━━ AVAILABLE RECORDS ━━
-- ==== Sys2Proof/Machine/Walk.lean ====
section
/-! DEFINITION. Translation (11 R363 to R369): the page-table walk, the buffers, the checks in their order, and the
register window's global addresses (12 R394). -/

namespace Sys2Proof.Machine

/-- A word of device memory by physical address, little-endian (00 R9). -/
def Dev.word (d : Dev) (a : Nat) : Word := BitVec.ofNat 64 (numLE (Mem.bytes d.mem a 8))

/-- Physical addresses of HBM4E and LPDDR6 (11 R364). -/
def paExists (pa : Nat) : Bool :=
  decide (pa < 0x8000000000) || (decide (0x10000000000 ≤ pa) && decide (pa < 0x20000000000))

/-- The home die of a line (08 R259). -/
def homeDie (pa : Nat) : Nat :=
  if pa < 0x8000000000 then pa / 0x4000000000 else if pa < 0x18000000000 then 0 else 1

/-- Bytes a leaf of level l maps (11 R363). -/
def leafSize (l : Nat) : Nat := if l = 1 then 0x40000000 else if l = 2 then 0x200000 else 0x10000

/-- The index of a level's table (11 R363). -/
def levelIndex (l va : Nat) : Nat :=
  if l = 0 then va / 2 ^ 39 % 2 ^ 17 else if l = 1 then va / 2 ^ 30 % 512
  else if l = 2 then va / 2 ^ 21 % 512 else va / 2 ^ 16 % 32

/-- The address an entry names, bits 51:8 (11 R364). -/
def pteAddr (e : Word) : Nat := fld e 51 8 * 256

/-- A leaf of level l that breaks no rule (11 R364). -/
def leafOk (l : Nat) (e : Word) : Bool :=
  decide (1 ≤ l) && pteAddr e % leafSize l == 0 && (!bit e 60 || l == 3) && paExists (pteAddr e)

/-- A translation buffer entry from a leaf (11 R364, R366). -/
def leafEnt (l va : Nat) (e : Word) : TlbEnt :=
  { va := va / leafSize l * leafSize l, size := leafSize l, pa := pteAddr e, sup := bit e 5, x := bit e 4,
    w := bit e 3, r := bit e 2, hv := bit e 60, hown := bit e 61, pin := bit e 62, poison := bit e 63 }

/-- The walk from a level's table: the physical address of the leaf entry and what it maps; none where an entry is
invalid or malformed (11 R363, R364, R365 check 1). -/
def walkFrom (d : Dev) (va : Nat) : Nat → Nat → Nat → Option (Nat × TlbEnt)
  | 0, _, _ => none
  | n + 1, l, tab =>
    let at' := tab + 8 * levelIndex l va
    let e := d.word at'
    if !bit e 0 then none
    else if bit e 1 then (if leafOk l e then some (at', leafEnt l va e) else none)
    else if l < 2 ∧ pteAddr e % 4096 ≠ 0 then none
    else walkFrom d va n (l + 1) (pteAddr e)

/-- The leaf entry of an address with the place it stands at (11 R363). -/
def Dev.leaf (d : Dev) (va : Nat) : Option (Nat × TlbEnt) := walkFrom d va 4 0 (fld d.ptroot 51 20 * 2 ^ 20)

/-- The walk of an address. -/
def Dev.walk (d : Dev) (va : Nat) : Option TlbEnt := (d.leaf va).map Prod.snd

/-- An entry maps an address. -/
def TlbEnt.covers (e : TlbEnt) (va : Nat) : Bool := decide (e.va ≤ va) && decide (va < e.va + e.size)

/-- The physical address an entry gives. -/
def TlbEnt.phys (e : TlbEnt) (va : Nat) : Nat := e.pa + (va - e.va)

/-- The entry of the larger page among those that map an address (10 R324). -/
def tlbBest : List TlbEnt → Nat → Option TlbEnt
  | [], _ => none
  | e :: es, va =>
    match tlbBest es va with
    | none => if e.covers va then some e else none
    | some f => if e.covers va && decide (e.size > f.size) then some e else some f

/-- Valid entries of two page sizes map one address (10 R324). -/
def tlbConflicts (es : List TlbEnt) (va : Nat) : Bool :=
  es.any fun e => e.covers va && es.any fun f => f.covers va && e.size != f.size

/-- The kinds of use a translation is checked for (11 R365). -/
inductive Use where
  | read | write | readWrite | fetch
deriving DecidableEq, Repr

/-- What a translation answers. -/
inductive XOut where
  | ok (pa : Nat)
  | miss
  | fault (c : Cause)
  | migrate (va : Nat)
deriving DecidableEq, Repr

/-- The page's permissions admit a use (11 R365 check 3; 04 R144). -/
def TlbEnt.permits (e : TlbEnt) (u : Use) (priv : Bool) : Bool :=
  (priv || !e.sup) &&
  match u with
  | .read => e.r
  | .write => e.w
  | .readWrite => e.r && e.w
  | .fetch => e.x

/-- Checks 2 to 4 of 11 R365. -/
def TlbEnt.check (e : TlbEnt) (u : Use) (priv : Bool) (va : Nat) : XOut :=
  if e.poison then .fault .poison
  else if !e.permits u priv then .fault .pageProtection
  else if e.hv && e.hown then (if e.pin then .fault .hostOwned else .migrate va)
  else .ok (e.phys va)

/-- The 64 KiB page of an address (11 R363). -/
def pageOf (va : Nat) : Nat := va / 0x10000 * 0x10000

/-- The entry kept for a context that waited on a walk of the page of an address (11 R366). -/
def Ctx.walked (x : Ctx) (va : Nat) : Option XRes :=
  (x.walks.find? fun w => w.1 == va / 0x10000).map Prod.snd

/-- The page of an address is being migrated to the host: its translations are revoked (08 R265). -/
def Dev.leaving (d : Dev) (va : Nat) : Bool := d.migs.any fun m => m.toHost && m.page == pageOf va

/-- A translation's answer where the page may be leaving the device (08 R265 step 1). -/
def Dev.revoke (d : Dev) (va : Nat) (o : XOut) : XOut :=
  match o with
  | .ok pa => if d.leaving va then .migrate va else .ok pa
  | o => o

/-- A context's translation: what it waited for, else the core's buffer and the die's; a miss starts a walk (01 R49;
11 R366). -/
def State.translate (s : State) (c : Nat) (x : Ctx) (u : Use) (va : Nat) : XOut :=
  match x.walked va with
  | some (.fault f) => .fault f
  | some (.ok e) => s.dev.revoke va (e.check u x.arch.priv va)
  | none =>
    match tlbBest ((s.core c).utlb ++ (s.die (dieOf c)).tlb) va with
    | some e => s.dev.revoke va (e.check u x.arch.priv va)
    | none => .miss

/-- The entry an engine of die d uses: the die's buffer, else a walk (11 R363, R366). -/
def State.engineEnt (s : State) (d va : Nat) : Option TlbEnt :=
  match tlbBest (s.die d).tlb va with
  | some e => some e
  | none => s.dev.walk va

/-- An engine's translation (08 R259; 11 R365). -/
def State.engineXlate (s : State) (d : Nat) (priv : Bool) (u : Use) (va : Nat) : XOut :=
  if 2 ^ 56 ≤ va then .fault .globalRange
  else
    match s.engineEnt d va with
    | none => .fault .pageNotPresent
    | some e => s.dev.revoke va (e.check u priv va)

/-- A global address of the register window (12 R394). -/
def isWindow (va : Nat) : Bool := va / 0x1000000 == 0xFFFFFFFF

/-- The translation of an entry installed in the buffers of a core and its die, one entry a page (11 R366). -/
def State.install (s : State) (c : Nat) (e : TlbEnt) : State :=
  let keep (es : List TlbEnt) : List TlbEnt := e :: es.filter fun f => !(f.va == e.va && f.size == e.size)
  (s.modCore c fun k => { k with utlb := (keep k.utlb).take 32 }).modDie (dieOf c)
    fun d => { d with tlb := (keep d.tlb).take 32768 }

/-- Every translation of an overlapping range dropped, in every buffer (11 R366, R369). -/
def State.dropXlate (s : State) (lo len : Nat) : State :=
  let keep (es : List TlbEnt) : List TlbEnt :=
    es.filter fun e => !(decide (e.va < lo + len) && decide (lo < e.va + e.size))
  { s with
    cores := s.cores.map fun q => (q.1, { q.2 with utlb := keep q.2.utlb }),
    die0 := { s.die0 with tlb := keep s.die0.tlb }, die1 := { s.die1 with tlb := keep s.die1.tlb } }

/-- Bytes of device memory as a global access reads them. -/
def Dev.paBytes (d : Dev) (pa n : Nat) : List Byte := (List.range n).map fun i => byteAt d.mem d.memUndef (pa + i)

/-- Bytes written to device memory by physical address. -/
def Dev.paPut (d : Dev) (pa : Nat) (bs : List Byte) : Dev :=
  { d with
    mem := Mem.writeBytes d.mem pa bs,
    memUndef := (List.range bs.length).foldl (fun us i => undefDrop us (pa + i)) d.memUndef }

/-- Bytes read by an engine from a global range, byte by byte through its translation; the first failing byte with its
cause otherwise (migration counts as HOST_OWNED here: the callers resolve it first). -/
def State.engineRead (s : State) (d : Nat) (priv : Bool) (va : Nat) : Nat → Except (Cause × Nat) (List Byte)
  | 0 => .ok []
  | n + 1 =>
    match s.engineXlate d priv .read va with
    | .ok pa =>
      match State.engineRead s d priv (va + 1) n with
      | .ok bs => .ok (byteAt s.dev.mem s.dev.memUndef pa :: bs)
      | .error e => .error e
    | .fault f => .error (f, va)
    | .miss => .error (.pageNotPresent, va)
    | .migrate _ => .error (.hostOwned, va)

/-- The first byte of a global range that an engine may not use, with its cause. -/
def State.engineBar (s : State) (d : Nat) (priv : Bool) (u : Use) (va : Nat) : Nat → Option (Cause × Nat)
  | 0 => none
  | n + 1 =>
    match s.engineXlate d priv u va with
    | .ok _ => State.engineBar s d priv u (va + 1) n
    | .fault f => some (f, va)
    | .miss => some (.pageNotPresent, va)
    | .migrate _ => some (.hostOwned, va)

/-- The first page of a global range that does not answer, where it is one that would have to be migrated first: no fault stands
before it in the range (08 R256, R263). -/
def State.migrateNeed (s : State) (d : Nat) (priv : Bool) (u : Use) (va n : Nat) : Option Nat :=
  ((List.range ((va % 0x10000 + n + 0xFFFF) / 0x10000)).findSome? fun i =>
    match s.engineXlate d priv u (va / 0x10000 * 0x10000 + i * 0x10000) with
    | .ok _ => none
    | .migrate p => some (some p)
    | _ => some none).join

/-- Bytes written by an engine to a global range that it may use. -/
def State.enginePut (s : State) (d : Nat) (va : Nat) : List Byte → State
  | [] => s
  | b :: bs =>
    match s.engineEnt d va with
    | some e => State.enginePut (s.modDev fun v => v.paPut (e.phys va) [b]) d (va + 1) bs
    | none => s

end Sys2Proof.Machine
end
━━━
EXERCISE GOAL ->
Repeat exactly, please, each line from the beginning of the data through the line with "little-endian (00 R9). -/" in it, and only those lines.

PROBLEM SOLUTION ->
-- ==== Sys2Proof/Machine/Walk.lean ====
section
/-! DEFINITION. Translation (11 R363 to R369): the page-table walk, the buffers, the checks in their order, and the
register window's global addresses (12 R394). -/

namespace Sys2Proof.Machine

/-- A word of device memory by physical address, little-endian (00 R9). -/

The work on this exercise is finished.